FIELD AND BACKGROUND OF THE INVENTION
[0002] The invention is characterized by a complex system of
components to find a solution on the given requests in the energy
sector. The plant concept has to fulfill the following aims in
detail: [0003] Using of electrical overcapacities for foundation of
mass storages and its using for reusing of electrical energy with a
high efficiency. [0004] Creating a power station without emissions,
[0005] Using the expansion energy and the connected different heat
potentials with it for the production of electricity, [0006]

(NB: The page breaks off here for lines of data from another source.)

/-- The entry is committed at AP4: the domain is in RET or OFF and what it held is lost (R524, Table 15-4). -/
def State.commitEntry (s : State) (d : Nat) (e : Entry) : State :=
  let t := { s.setDomain d e.code e.st with entries := if e.auto then tins s.entries d { e with committed := true } else tdel s.entries d }
  let t1 := if e.code < 0x10 then { t with pipes := tput t.pipes (pipeKey d e.code) {} {} }
    else if e.code < 0x18 then t.clearBanks d (e.code - 0x10) (fun b => decide (e.st = 1) && bitOf (t.retByte d (e.code - 0x10)) b)
    else if e.code < 0x1B then
      (groupQuays d (e.code - 0x18)).foldl (fun (v : State) q =>
        ({ v with quays := tput v.quays q {} {} }).setFlag (dieAddr d R.ST_SECCLR) (q % 18) true) t
    else
      ((List.range 4).foldl (fun (v : State) p => match v.part.neighbour d p with
        | some n => (v.setFlag (dieAddr d R.HB_FABSTAT) p false).setFlag (dieAddr n R.HB_FABSTAT) (facing p) false
        | none => v) t).setDetours
  t1.donePower .entry d e.code e.st

/-- A source of level kind (Table 11-2). -/
def levelKind (d src : Nat) : Bool :=
  decide ((336 ≤ src ∧ src < 384) ∨ (402 ≤ src ∧ src < 420) ∨ src = 422 ∨ src = 424 ∨ src = 425 ∨ src = 427 ∨
    (d = 0 ∧ (src = 498 ∨ (448 ≤ src ∧ src < 496))))

/-- An entry in progress of die d starts its wake window at this harbour time and ends it at that (R530): SX8 only. -/
def State.wakeWindow (s : State) (d : Nat) (e : Entry) (t : Nat) : Bool :=
  let b := s.abortPoint d e 3
  decide (s.part = .sx8 ∧ b ≤ t ∧ t < b + s.dclkNs d 5)

/-- Source src is enabled and targets the deputy of die d (R529). -/
def State.wakes (s : State) (d src : Nat) : Bool :=
  s.flag (dieAddr d (R.HIC_EN + 4 * (src % 1024 / 32))) (src % 32) && decide (s.hicTarget d (src % 1024 / 32) = 0)

/-- The abort point at which a wake by source p.1 at harbour time p.2 abandons an entry (R529, R530): in the wake window an edge goes unseen, and a level
that still stands is seen after it. -/
def State.abortAt (s : State) (d : Nat) (e : Entry) (p : Nat × Nat) : Option Nat :=
  if s.abortPoint d e 4 ≤ p.2 ∨ s.wakes d p.1 = false then none
  else if s.wakeWindow d e p.2 then (if levelKind d p.1 && s.hicLevel d p.1 then some 4 else none)
  else some (if p.2 ≤ s.abortPoint d e 1 then 1 else if p.2 ≤ s.abortPoint d e 2 then 2 else if p.2 ≤ s.abortPoint d e 3 then 3 else 4)

/-- An entry in progress goes as far as harbour time has come (Table 15-4, R529): a wake that has been detected abandons it at its abort point; without one
it is committed at AP4. -/
def State.runEntry (s : State) (d : Nat) (e : Entry) : State :=
  match e.sets.findSome? (s.abortAt d e) with
  | some ap => if s.abortPoint d e ap ≤ s.htime then s.abandonEntry d e ap else s
  | none => if s.abortPoint d e 4 ≤ s.htime then s.commitEntry d e else s

/-- The deputy of die d waits: an armed entry starts, reaching AP1 after ap1 ns, unless a presentable source already targets the deputy; an entry in
progress goes on (R528, Table 15-4). -/
def State.enterDomain (s : State) (d ap1 : Nat) : State :=
  match tfind s.entries d with
  | none => s
  | some e =>
    if e.startAt.isSome then (if e.committed then s else s.runEntry d e)
    else if (s.hicTop d 0).isSome then s.abandonEntry d e 0
    else
      { s.setDomain d e.code 3 with
        entries := tins s.entries d { e with startAt := some s.htime, ap1 := min ap1 2000, sets := [] } }

/-- The wake detector of die d has seen HIC source src set or asserted: an entry that it abandons comes to its abort point (R529, R530); after AP4 the entry
is committed, and with AUTOWAKE the return to ON starts (R531). -/
def State.wakeEntry (s : State) (d src : Nat) : State :=
  match tfind s.entries d with
  | none => s
  | some e =>
    if e.startAt.isNone then s
    else
      let t := if e.committed then s else match (e.sets.filter (fun p => decide (p.1 = src))).findSome? (s.abortAt d e) with
        | some ap => (s.at (s.abortPoint d e ap)).runEntry d e
        | none => s.runEntry d e
      match tfind t.entries d with
      | some z =>
        if z.committed && z.sets.any (fun p => decide (p.1 = src ∧ t.abortPoint d z 4 ≤ p.2)) && t.wakes d src then
          (({ t with entries := tdel t.entries d }).startReturn d z.code).postPower d z.code 0 4
        else t
      | none => t

/-! The supplies. -/

/-- DCLKSTEP of a die. -/
def State.dstep (s : State) (d : Nat) : Nat := s.fld (dieAddr d R.HB_CLKSTAT) 5 4

/-- The step that both ladders allow a die (R541). -/
def State.ladderStep (s : State) (d : Nat) : Nat := max (s.fld R.PW_LADDER 5 4) (s.fld (dieAddr d R.PW_TJ) 17 16)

Optimal using low temperature heat capacities for electric power
generation, [0007] Using thermal energy potentials of connected
plants for the increasing of the electrical efficiency of the whole
plant and [0008] Using thermal energy potentials of surrounding of
the plant.
[0009] There was not found references in the literature to a
similar compact and cross-linked plant as invited in spite of an
intensive investigation. For this reason the following patent and
literature investigations are made separately in the different
fields of the invention.
[0010] For the buffering of electrical energy are proved to be
pump-fed power stations as the most effective methods.
Advantageously at this plant technology is the high efficiency as
well as the relatively simple technology. Disadvantageously at this
technology is the high landscape consumption, the limitation to
relatively few suitable locations and the high water losses by
evaporation. For the storage of electricity of wind energy the
suitable locations are rarely, because the most wind power plants
are situated in the plain country or offshore and the pump-fed
power stations needs a mountainous area. In this situation the
advantage of the storage will be low, because the long electric
conductors and the unloading of the networks are not given.

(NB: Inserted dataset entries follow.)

-- ==== Sys2Proof/Machine/SelfTest.lean ====
section
/-! DEFINITION. Voted harbour cores, self-test scheduling and turns, scan entry, and the self-test commands (R514 to R522, R480). -/

namespace Sys2Proof.Machine

/-- Key of a member of a voted triple: the deputy's of die d, or the harbourmaster's. -/
def voteKey (d : Nat) (hm : Bool) (m : Nat) : Nat := d * 8 + (if hm then 4 else 0) + m

/-- The deputy of die d halts (R515): commands in flight that act on the die's berths, docks or quays complete with INTERNAL. -/
def State.haltDeputy (s : State) (d : Nat) : State :=
  let t := s.setFlag (dieAddr d R.ST_VOTE) 4 true
  let hit := fun (f : Flying) => (t.cmdDies f.op f.cmd).contains d
  (t.flying.filter hit).foldl (fun (u : State) f => u.internal f.op f.cmd)
    { t with flying := t.flying.filter (fun f => !hit f) }

/-- Member m of the deputy of die d, or of the harbourmaster, disagrees: outvoted and out of service, for good when it has rejoined within 1 s; within a
checked pair the core halts (R514, R515). -/
def State.outvote (s : State) (d : Nat) (hm : Bool) (m : Nat) : State :=
  let a := dieAddr d R.ST_VOTE
  let base := if hm then 8 else 0
  let ins := s.fld a (base + 2) base
  let halted := if hm then s.hmHalt else s.deputyHalted d
  if 3 ≤ m ∨ bitOf ins m = false ∨ halted = true then s
  else
    let c := s.addFld a (base + 23) (base + 16) 1
    if ins = 7 then
      let again := match tfind s.voteAt (voteKey d hm m) with
        | some t => decide (s.htime < t + 1000000000)
        | none => false
      let t := c.setFlag a (base + m) false
      let t1 := if again then t.setFlag a (base + 3) true else t
      (t1.hicSet d 429).logFault 8 d none 0 0 [b2n hm, m]
    else if hm then { c with hmHalt := true }
    else c.haltDeputy d

/-- VOTER_REJOIN: during the triple's WAIT the state is copied into the member out of service, which rejoins, unless it is excluded (R515). -/
def execVoterRejoin (d : Nat) (hm : Bool) (m at_ : Nat) (s : State) : Answer :=
  s.onDie d (if hm = true ∧ d ≠ 0 then .fault (.noSuchUnit "harbourmaster") else .next (
    let u := s.at at_
    let a := dieAddr d R.ST_VOTE
    let base := if hm then 8 else 0
    let halted := if hm then u.hmHalt else u.deputyHalted d
    if 3 ≤ m ∨ u.flag a (base + m) = true ∨ u.flag a (base + 3) = true ∨ halted = true then u
    else { u.setFlag a (base + m) true with voteAt := tins u.voteAt (voteKey d hm m) u.htime }))

/-- The units of die d, as KIND and UNIT (Table 14-8). -/
def unitsOf (d : Nat) : List (Nat × Nat) :=
  (List.range 16).flatMap (fun k => (List.range 17).map (fun n => (0, slotLoc d k n))) ++
  (List.range 16).map (fun k => (1, k)) ++ [(2, 0)] ++ (List.range 16).map (fun k => (3, k)) ++
  (List.range 16).map (fun k => (4, k)) ++ (List.range 18).map (fun q => (5, d * 18 + q)) ++ (List.range 16384).map (fun p => (6, p))

/-- SELFTEST_SCHEDULE: the deputy of die d places a slice of each unit in the queue, and marks slices that wait longer than PERIOD (R516). -/
def execSelftestSchedule (d at_ : Nat) (s : State) : Answer :=
  s.onDie d (.next (
    let u := s.at at_
    if u.flag (dieAddr d R.ST_CFG) 0 = false ∨ u.deputyHalted d = true ∨ u.serving = false then u
    else
      let wait := u.reg (dieAddr d R.ST_PERIOD) * 1000000
      let late := u.slices.any (fun z => decide (z.die = d) && !z.running && decide (z.queuedAt + wait < u.htime))
      let t := if late then u.setFlag (dieAddr d R.ST_STAT) 16 true else u
      (unitsOf d).foldl (fun (v : State) e => v.queueSlice d e.1 e.2 false) t))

[0011] A second possibility is given by development of buffer
storages for compressed air in the underground, which are filled in
the USA with overcapacity electrical energy and used as a power
plant due expansion of the pressured air through a turbine
connected with a generator. Advantageously in this process is the
relatively simple technology and the using the air as working
fluid.
[0012] Disadvantageously are the high energy losses at the
compression, the heavy heat emission and the low efficiency of the
process.
[0013] Another possibility of the compressed air storage is
discussed by using the compressed air at high pressure as input
stream in a burner supported turbo machine (CAES-concept). In such
way the compression of the burning air is not applicable and the
total efficiency is increased.
[0014] Further is known and published in the patent specification
sheet WO 01/33150 A1 that for lowering the production costs of
technical gases an continuously working air separation plant is
feed from a storage for compressed air which is filled
discontinuously with pressured air in relation to a partial aspect
of this invention. Because in this case the costs of production of
technical gases are in the focus of the interest, the loss of the
compression heat is a usual and planned energy loss. The energetic
use of this heat was outside of discussion. Other experiments for
the using of buffer storages for electrical energy, e.g. in
batteries, are in development but can not to be used in the
process.
[0015] The present discussion about the greenhouse effect and
climate changes overcharges from the operators of the power plants
an operation without emissions. Because the energy supplying
concept is not to handle without fossil fuels, there are many
projects, which are dealing with the separation of carbon dioxide
from the exhaust air and their storage. The separation of carbon
dioxide from exhaust air can be made with the known procedures
condensation, absorption and adsorption. Different scenario will be
tested for the longtime storage in relation to its effects to the
environment as well as of its possible danger potentials for the
future. On such way possibilities are considered for the storage of
carbon dioxide in the deep sea, in underground rock formations and
in horizons of former natural gas and oil fields.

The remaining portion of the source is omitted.